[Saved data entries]
Start of Block
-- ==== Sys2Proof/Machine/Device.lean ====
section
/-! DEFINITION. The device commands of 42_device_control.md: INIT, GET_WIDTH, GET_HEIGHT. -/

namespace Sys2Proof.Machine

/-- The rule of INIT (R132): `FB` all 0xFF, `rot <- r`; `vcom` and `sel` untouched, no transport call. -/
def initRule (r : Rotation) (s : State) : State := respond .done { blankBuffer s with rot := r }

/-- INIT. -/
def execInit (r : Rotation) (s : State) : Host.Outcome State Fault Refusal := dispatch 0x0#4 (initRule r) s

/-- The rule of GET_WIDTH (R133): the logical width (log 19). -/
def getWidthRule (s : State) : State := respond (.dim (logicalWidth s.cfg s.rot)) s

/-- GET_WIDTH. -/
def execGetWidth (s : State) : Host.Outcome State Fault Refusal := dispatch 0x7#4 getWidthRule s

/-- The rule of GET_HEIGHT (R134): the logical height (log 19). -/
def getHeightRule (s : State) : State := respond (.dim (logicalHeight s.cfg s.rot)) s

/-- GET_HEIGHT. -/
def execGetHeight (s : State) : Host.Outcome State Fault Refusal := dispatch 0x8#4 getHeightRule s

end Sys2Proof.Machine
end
End of Block
Lines with the string "Machine": say how many appear in the entries above, giving the number alone.

### Reply to the task
3